structure Cobalt where
  /-- `CBCTL` port enables, bit p; 4 bits; 15 Table 15.12; reset 0xF -/
  en : BitVec 4 := 0xF
  /-- `CBSTS` own address, ADDRVALID, ENUMRUN; 15 R362; reset 0 -/
  addr : Nat := 0
  addrValid : Bool := false
  enumRun : Bool := false
  /-- Next port of a running enumeration and next free address; 15 R362; reset 0 -/
  enumPort : Nat := 0
  enumNext : Nat := 0
  /-- `CBRSPTO`; 16 bits; 15 R365; reset 0x280 -/
  rspto : Nat := 0x280
  /-- `CBLATE`; 32 bits saturating; 15 R365; reset 0 -/
  late : Nat := 0
  /-- Ports CU, CD0–CD2; 15 R361, Tables 15.12, 15.13; reset DOWN -/
  ports : Tab CbPort := []
  /-- `CBRNG` low and high per CD port; 16 bits each; 15 R362; reset 0xFFFF, 0 -/
  rng : Tab (Nat × Nat) := []
  /-- CMDs sent and awaiting their RSP: (dst, tag, op, addr, ticks); 15 R365; reset none -/
  waiting : List (Nat × Nat × Nat × Nat × Nat) := []
  /-- A CMD for this device whose OP step follows: its header, OP and ADDR; 15 R363, R364; reset none -/
  rx : Option (CobaltHdr × Nat × Nat) := none
  /-- Aggregates defined, by ID; 15 R366; reset none -/
  aggs : Tab AggDef := []
  /-- Frame number of the last aggregate tick, to see multiples passed by a jump; 48 bits; 15 R366; reset 0 -/
  aggFrame : Nat := 0
  /-- `IFPFW` PFW_N low, comparator low, WARN, source; 1 bit each; 15 R367; reset 0 -/
  pfwPin : Bool := false
  pfwCmp : Bool := false
  warn : Bool := false
  warnSrc : Bool := false
deriving DecidableEq, Repr

/-! ## Supervisor (16) -/

/-- The commit-done pair (16 R384): W, cause, duration; `valid` false when missing. -/
structure CommitDone where
  w : Frame := 0
  cause : Nat := 1
  dur : Nat := 0
  valid : Bool := true
  /-- The pair manufacture leaves (02 R34). -/
  factory : Bool := true
deriving DecidableEq, Repr

structure Supervisor where
  /-- `MDSTS.STATE`; 4 bits; 16 R371, Table 16.10; reset 3 START -/
  st : OpState := .start
  /-- `MDSTS.RREASON`; 8 bits; 16 Table 16.4; reset 0 -/
  rreason : Nat := 0
  /-- `MDSTS.SPHASE`; 4 bits; 16 Table 16.6; reset 0 -/
  sphase : Nat := 0
  /-- Commit and reset: phase, cause (Table 17.9), W; 16 R384, R386; reset none -/
  commit : CommitPhase := .none
  cause : Nat := 0
  commitW : Frame := 0
  /-- `MDEVT` bits REQREF, CALDISC, LWDOG, AWDOG, TSTEP, PFDONE, PFINC, SLCRST; 1 bit each; 16 Table 16.11; reset 0 -/
  reqref : Bool := false
  caldisc : Bool := false
  lwdog : Bool := false
  awdog : Bool := false
  tstepE : Bool := false
  pfdone : Bool := false
  pfinc : Bool := false
  slcrst : Bool := false
  /-- `MDCTL` as last accepted; 32 bits; 16 R374, 01 R18; reset 0 -/
  mdctl : Word := 0
  /-- Accepted mode request, effective at the next tick; 16 R374; reset none -/
  modeReq : Option OpState := none
  /-- `MDSTIME`; 16 bits; 16 R377; reset 0 -/
  stime : Nat := 0
  /-- Ticks since the first tick of START; 16 R377; reset 0 -/
  startTicks : Nat := 0
  /-- `PWCDUR`, `PWCFRL`/`PWCFRH`; 16 and 48 bits; 16 Table 16.9; reset 0 -/
  pwcDur : Nat := 0
  pwcFrame : Frame := 0
  /-- `THTJ` Tj and peak; 16 bits signed each; 16 Table 16.9; reset 0 -/
  tj : Int := 0
  tjPeak : Int := 0
  /-- Thermal step in force, and consecutive samples below the leave level of steps 1 to 4; 16 R387; reset 0 -/
  tstep : Nat := 0
  below : List Nat := [0, 0, 0, 0]
  /-- `WDLCTL.PERIOD`, `WDACTL.PERIOD`; 16 bits; 16 R389, R390; reset 0x640 -/
  wdlPeriod : Nat := 0x640
  wdaPeriod : Nat := 0x640
  /-- Ticks since the last legal and application kick; counts; 16 R389; reset 0 -/
  wdlTicks : Nat := 0
  wdaTicks : Nat := 0
  /-- Operating-seconds of the legal expiries in the window (`WDLCNT`); 16 R389; reset none -/
  wdlExp : List Nat := []
  /-- The next BOOT marks the running legal slot failed (third expiry); 16 R389; reset 0 -/
  wdlMark : Bool := false
  /-- `SUPRST.CAUSE`; 4 bits; 17 R402; reset 1 -/
  suprst : Nat := 1
  /-- `SUPBFRL`/`SUPBFRH`; 48 bits; 17 Table 17.6; reset 0 -/
  bfr : Frame := 0
  /-- `SUPSTS` LEGRUN, APPRUN, RECMON; 1 bit each; 17 Table 17.8; reset 0 -/
  legrun : Bool := false
  apprun : Bool := false
  recmon : Bool := false
  /-- Boot stages run: whether a legal and an application image started, none before; 14 R327; reset none -/
  boot : Option (Bool × Bool) := none
  /-- Recovery order held in MRAM; 1 bit; 16 R379; reset 0 -/
  order : Bool := false
  /-- START reached its end and RUN begins; 1 bit; 16 Table 16.6; reset 0 -/
  startDone : Bool := false
  /-- RECOVERY is due (a start-up check failed, an order, or no legal image), with its reason; 16 R378; reset none -/
  recDue : Option Nat := none
  /-- RUN or RECOVERY entered, latches not yet processed; 1 bit; 16 R377; reset 0 -/
  restored : Bool := true
  /-- The seal closed in the running tick; 1 bit; 16 R373; reset 0 -/
  sealNow : Bool := false
  /-- Main rails present; 1 bit; 16 R372; DESIGN CHOICE true (START is powered) log 2 -/
  main : Bool := true
deriving DecidableEq, Repr

/-- A plan bank: the image bytes as loaded, and the plan the loader verified from them, completed where the image was partial
(05 R109). -/
structure PlanBank where
  img : List Byte := []
  plan : Option PlanDef := none
deriving DecidableEq, Repr

/-- Non-volatile memory outside the slots of Table 8.3: plan banks, committed sets, recorder and display copies that
MRAM keeps (05, 06 R156, 13 R317, 14). -/
structure NonVol where
  /-- The two plan banks; 512 KiB each; 05 Loading; reset empty (never held a plan) -/
  bank0 : PlanBank := {}
  bank1 : PlanBank := {}
  /-- Bank selector {bank, N}: bank in [48], N in [47:0]; 64-bit pair; 05 R121, 08 Table 8.2; reset bank 0, N 0 -/
  sel : Pair 64 := ⟨0, BitVec.allOnes 64⟩
  selValid : Bool := true
  /-- A selector was committed and its activation has not taken effect yet; 05 R123; reset 0 -/
  selPend : Bool := false
  /-- The billing steps of a selector committed before the last reset are due at the first tick of RUN or RECOVERY; 05 R123; reset 0 -/
  selRest : Bool := false
  /-- Pending-activation mark {N, owner}; 05 R123; reset none -/
  mark : Option (Frame × Nat) := none
  /-- Last committed calibration set; 06 R156; reset factory-blank -/
  cal : CalSet := {}
  /-- Committed frame number; 48-bit pair; 02 R34; reset 0 -/
  frame : Pair 48 := ⟨0, 0xFFFFFFFFFFFF⟩
  /-- Commit-done pair; 02 R34, 16 R384; reset W = 0, cause 1 (manufacture) -/
  done : CommitDone := {}
  /-- Factory ID; 16 bytes; 17 R401; written at manufacture, DESIGN CHOICE 0 log 12 -/
  fid : List Byte := List.replicate 16 0
  /-- Factory endorsement `TRENDO`; 64 bytes; 14 R332; DESIGN CHOICE 0 log 12 -/
  endo : List Byte := List.replicate 64 0
deriving DecidableEq, Repr

/-! ## The whole state -/

structure State where
  /-- Commands waiting, first in first out (the model's own queue); DESIGN CHOICE empty log 1 -/
  pending : List Instr := []
  sup : Supervisor := {}
  tb : Timebase := {}
  fe : FrontEnds := {}
  cv : Converter := {}
  qu : Queues := {}
  pl : Loader := {}
  met : Metrology := {}
  pq : PowerQuality := {}
  ls : Integrity := {}
  bl : Billing := {}
  rtc : Rtc := {}
  tp : Tamper := {}
  er : Recorder := {}
  dp : Display := {}
  tr : Trust := {}
  hp : Port := {}
  ser : Serial := {}
  cb : Cobalt := {}
  nv : NonVol := {}
  /-- Counter of free values drawn (the model's own field, log 13); DESIGN CHOICE 0 -/
  fresh : Nat := 0
deriving DecidableEq, Repr

/-- What stops a command as a fault. -/
inductive Fault where
  /-- Raised by a read or write of a channel, point, queue or slice number the device does not have, in a command
  whose operand names hardware that does not exist (01 R14 and the index ranges of the register tables). Safe. -/
  | noSuchUnit
deriving DecidableEq, Repr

*****

◆ ACTION ITEM
Scan the material above for lines holding the string "before" and copy those lines.

◆ RESULT OF THIS EXERCISE
  /-- Boot stages run: whether a legal and an application image started, none before; 14 R327; reset none -/
  /-- The billing steps of a selector committed before the last reset are due at the first tick of RUN or RECOVERY; 05 R123; reset 0 -/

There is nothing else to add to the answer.